▶ _WHAT YOU NEED TO DO_
Check each line of the entries below for the word "iReg", and copy the lines that have it.

—————

/-- One step of the Broadcast executor, but for a failed reset (R172 to R177). -/
inductive BcastMove (s : State) : BcastAt → State → Prop
  | start {p} : p.inToken = true → p ∉ ([.startWait, .addr, .addrWait, .addrStatus] : List BcastAt) →
      ¬ s.tReg.toNat < Config.startBase → BcastMove s p (s.busStart.goto (.execBcast .startWait))
  | startDone : s.waitAnswer = .done → ¬ s.tReg.toNat < Config.startBase → BcastMove s .startWait
      ({ s.afterWait with abReg := (s.tReg - BitVec.ofNat _ Config.startBase).setWidth 8 }.goto (.execBcast .addr))
  | addr : BcastMove s .addr ((s.busWrite s.abReg).goto (.execBcast .addrWait))
  | addrDone : s.waitAnswer = .done → BcastMove s .addrWait (s.afterWait.goto (.execBcast .addrStatus))
  | addressed {t} : BWalked
        { s.afterStatus with rp := readPhase s.statusAnswer, iReg := s.iReg + 1 } t → BcastMove s .addrStatus t
  | expired {p} : p ∈ ([.startWait, .addrWait, .readWait, .writeWait] : List BcastAt) →
      s.waitAnswer = .timeout → BcastMove s p (s.afterWait.goto (.execBcast .timeout))
  | count {p} : p.inToken = true → (∀ r, p ≠ .readReport r) →
      p ∉ ([.readCall, .readWait, .readData] : List BcastAt) →
      s.tReg.toNat < Config.startBase → s.rp = true → s.tReg ≠ 0 →
      BcastMove s p { s with nReg := s.tReg, kReg := 1, mode := .execBcast .readCall }
  | zero {p t} : p.inToken = true → (∀ r, p ≠ .readReport r) →
      p ∉ ([.readCall, .readWait, .readData] : List BcastAt) → s.rp = true → s.tReg = 0 →
      Walked (.execBcast .token) (.execBcast .stop)
        { s with nReg := s.tReg, rp := false, iReg := s.iReg + 1 } t → BcastMove s p t
  | nack : s.lastByte = true → BcastMove s .readCall (s.busNack.goto (.execBcast .readWait))
  | ack : s.lastByte = false → BcastMove s .readCall (s.busAck.goto (.execBcast .readWait))
  | readDone : s.waitAnswer = .done → BcastMove s .readWait (s.afterWait.goto (.execBcast .readData))
  | data : BcastMove s .readData
      (s.afterRead.goto (.execBcast (.readReport (readOutput s.lastByte s.dataAnswer))))
  | more (b c r) : BcastMove s (.readReport (b :: c :: r)) ((s.tx b).goto (.execBcast (.readReport (c :: r))))
  | again {r u} : Sent s r u → s.lastByte = false →
      BcastMove s (.readReport r) { u with kReg := s.kReg + 1, mode := .execBcast .readCall }
  | readEnd {r u t} : Sent s r u → s.lastByte = true →
      BWalked { u with rp := false, iReg := s.iReg + 1 } t →
      BcastMove s (.readReport r) t
  | write {p} : p.inToken = true → p ≠ .writeWait → s.tReg.toNat < Config.startBase → s.rp = false →
      BcastMove s p ((s.busWrite (writeByte s.tReg)).goto (.execBcast .writeWait))
  | written {t} : s.waitAnswer = .done →
      BWalked { s.afterWait with iReg := s.iReg + 1 } t →
      BcastMove s .writeWait t
  | reset : s.resetAnswer = .ok → BcastMove s .timeout (s.afterReset.goto (.execBcast .stop))
  | stop : BcastMove s .stop (s.busStop.goto (.execBcast .release))
  | released : s.releaseAnswer = .done → BcastMove s .release s.afterRelease.startLine
  | held : s.releaseAnswer = .timeout → BcastMove s .release (s.afterRelease.goto (.execBcast .releaseReset))
  | releaseReset : s.resetAnswer = .ok → BcastMove s .releaseReset s.afterReset.startLine

/-- The modes whose next call is a bus reset (R153, R156, R176, R177, R191, R192, R120). -/
def resetModes : List Mode :=
  [.execChecked .timeout, .execChecked .releaseReset, .execBcast .timeout, .execBcast .releaseReset,
    scanMode .timeout, scanMode .releaseReset, .adminop .errReset]

/-- The sub-state a failed bus reset leads to, before the fatal entry (R227). -/
def Mode.failed : Mode → Mode
  | .execChecked _ => .execChecked .fatal
  | .execBcast _ => .execBcast .fatal
  | .adminop (.scan _) => scanMode .fatal
  | .adminop _ => .adminop .errFatal
  | m => m

/-- The modes whose next call is the fatal entry after a failed bus reset. -/
def fatalModes : List Mode := [.execChecked .fatal, .execBcast .fatal, scanMode .fatal, .adminop .errFatal]

/-- One step, by what it is. -/
inductive Move (s : State) : State → Prop
  | waiting {u} : AtLine s u → u.input = [] → u.tbLen ≠ Config.tbCap → Move s u
  | overflow : s.mode = .lex .l1 → s.tbLen = Config.tbCap → Move s (s.raiseFatal Config.fatalOverflow)
  | received {u b v t} : Received s u b v → Lexed v b t → Move s t
  | newLine : s.mode = .lex .ld → s.admin = true → Move s s.startLine
  | checkedWalk {t} : s.mode = .lex .ld → s.admin = false → s.bcast = false →
      CWalked { s with err := 0, iReg := 1, rp := false } t → Move s t
  | bcastWalk {t} : s.mode = .lex .ld → s.admin = false → s.bcast = true →
      BWalked { s with err := 0, iReg := 1, rp := false } t → Move s t
  | admin {p t} : s.mode = .adminop p → (∀ q, p ≠ .scan q) → AdminMove s p t → Move s t
  | scan {p t} : s.mode = .adminop (.scan p) → ScanMove s p t → Move s t
  | checked {p t} : s.mode = .execChecked p → CheckedMove s p t → Move s t
  | bcast {p t} : s.mode = .execBcast p → BcastMove s p t → Move s t
  | resetFailed : s.mode ∈ resetModes → s.resetAnswer = .fail →
      Move s (s.afterReset.goto s.mode.failed)
  | fatal : s.mode ∈ fatalModes → Move s (s.raiseFatal Config.fatalPeriph)

/-! ### The coming step, by mode -/

/-- What `step` does with what is fetched. -/
def Fetch.out : Fetch → Out
  | .halted code => .fault (.halted code)
  | .waiting t => .next t
  | .overflow t => .next (t.raiseFatal Config.fatalOverflow)
  | .run i t => exec i t

theorem step_eq (s : State) : step s = s.fetch.out := by
  unfold step Fetch.out
  cases s.fetch <;> rfl

theorem step_lex0 {s : State} (h : s.mode = .lex .l0) : step s = s.startLine.receive.out := by
  rw [step_eq]; simp [State.fetch, h]

theorem step_lex1 {s : State} (h : s.mode = .lex .l1) : step s = s.receive.out := by
  rw [step_eq]; simp [State.fetch, h]

theorem step_ld {s : State} (h : s.mode = .lex .ld) : step s = dispatchLine s := by
  rw [step_eq]; simp [State.fetch, h, Fetch.out, exec, execEol]

theorem step_halted {s : State} {c : Nat} (h : s.mode = .halted c) : step s = .fault (.halted c) := by
  rw [step_eq]; simp [State.fetch, h, Fetch.out]

theorem step_admin {s : State} {p : AdminAt} (h : s.mode = .adminop p) : step s = exec p.instr s := by
  rw [step_eq]; simp [State.fetch, h, Fetch.out]

theorem step_checked {s : State} {p : CheckedAt} (h : s.mode = .execChecked p) (hp : p.inToken = true) :
    step s = exec (decodeWord s.rp s.tReg) s := by
  rw [step_eq]; simp [State.fetch, h, hp, Fetch.out]

theorem step_checked_end {s : State} {p : CheckedAt} (h : s.mode = .execChecked p) (hp : p.inToken = false) :
    step s = exec .eol s := by
  rw [step_eq]; simp [State.fetch, h, hp, Fetch.out]

theorem step_bcast {s : State} {p : BcastAt} (h : s.mode = .execBcast p) (hp : p.inToken = true) :
    step s = exec (decodeWord s.rp s.tReg) s := by
  rw [step_eq]; simp [State.fetch, h, hp, Fetch.out]

theorem step_bcast_end {s : State} {p : BcastAt} (h : s.mode = .execBcast p) (hp : p.inToken = false) :
    step s = exec .eol s := by
  rw [step_eq]; simp [State.fetch, h, hp, Fetch.out]

/-- A token's step in the checked executor, by the token (R142). -/
theorem step_checked_token {s : State} {p : CheckedAt} (h : s.mode = .execChecked p) (hp : p.inToken = true) :
    step s =
      if s.tReg.toNat < Config.startBase then
        if s.rp then checkedRead s.tReg p s else checkedWrite s.tReg p s
      else checkedStart ((s.tReg - BitVec.ofNat _ Config.startBase).setWidth 8) p s := by
  rw [step_checked h hp]
  split
  · rename_i ht
    rw [decodeWord_data ht]
    cases s.rp <;> simp [exec, execReadCount, execDataWrite, h]
  · rename_i ht
    obtain ⟨hi, a, ⟨hd, ha⟩ | ⟨hd, ha⟩⟩ := decodeWord_start (rp := s.rp) ht
    · rw [hd, ← ha]; simp [exec, execStartW, startCommand, h]
    · rw [hd, ← ha]; simp [exec, execStartR, startCommand, h]

/-- A token's step in the Broadcast executor, by the token (R170). -/
theorem step_bcast_token {s : State} {p : BcastAt} (h : s.mode = .execBcast p) (hp : p.inToken = true) :
    step s =
      if s.tReg.toNat < Config.startBase then
        if s.rp then bcastRead s.tReg p s else bcastWrite s.tReg p s
      else bcastStart ((s.tReg - BitVec.ofNat _ Config.startBase).setWidth 8) p s := by
  rw [step_bcast h hp]
  split
  · rename_i ht
    rw [decodeWord_data ht]
    cases s.rp <;> simp [exec, execReadCount, execDataWrite, h]
  · rename_i ht
    obtain ⟨hi, a, ⟨hd, ha⟩ | ⟨hd, ha⟩⟩ := decodeWord_start (rp := s.rp) ht
    · rw [hd, ← ha]; simp [exec, execStartW, startCommand, h]
    · rw [hd, ← ha]; simp [exec, execStartR, startCommand, h]

/-! ### Every step is a move -/

theorem AtLine.mode {s u : State} (h : AtLine s u) : u.mode = .lex .l1 := by
  cases h with
  | l0 _ => rfl
  | l1 h => exact h

/-- A walk's fetch as a relation. -/
theorem walkFetch_walked {token stop : Mode} {s t : State} (h : walkFetch (standAt token) stop s = .next t) :
    Walked token stop s t := by
  rcases walkFetch_next h with ⟨hi, rfl⟩ | ⟨hi, w, hw, h⟩
  · exact .stop hi
  · cases h; exact .token w hi hw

—————

▶ _WRITTEN SOLUTION_
        { s.afterStatus with rp := readPhase s.statusAnswer, iReg := s.iReg + 1 } t → BcastMove s .addrStatus t
        { s with nReg := s.tReg, rp := false, iReg := s.iReg + 1 } t → BcastMove s p t
      BWalked { u with rp := false, iReg := s.iReg + 1 } t →
      BWalked { s.afterWait with iReg := s.iReg + 1 } t →
      CWalked { s with err := 0, iReg := 1, rp := false } t → Move s t
      BWalked { s with err := 0, iReg := 1, rp := false } t → Move s t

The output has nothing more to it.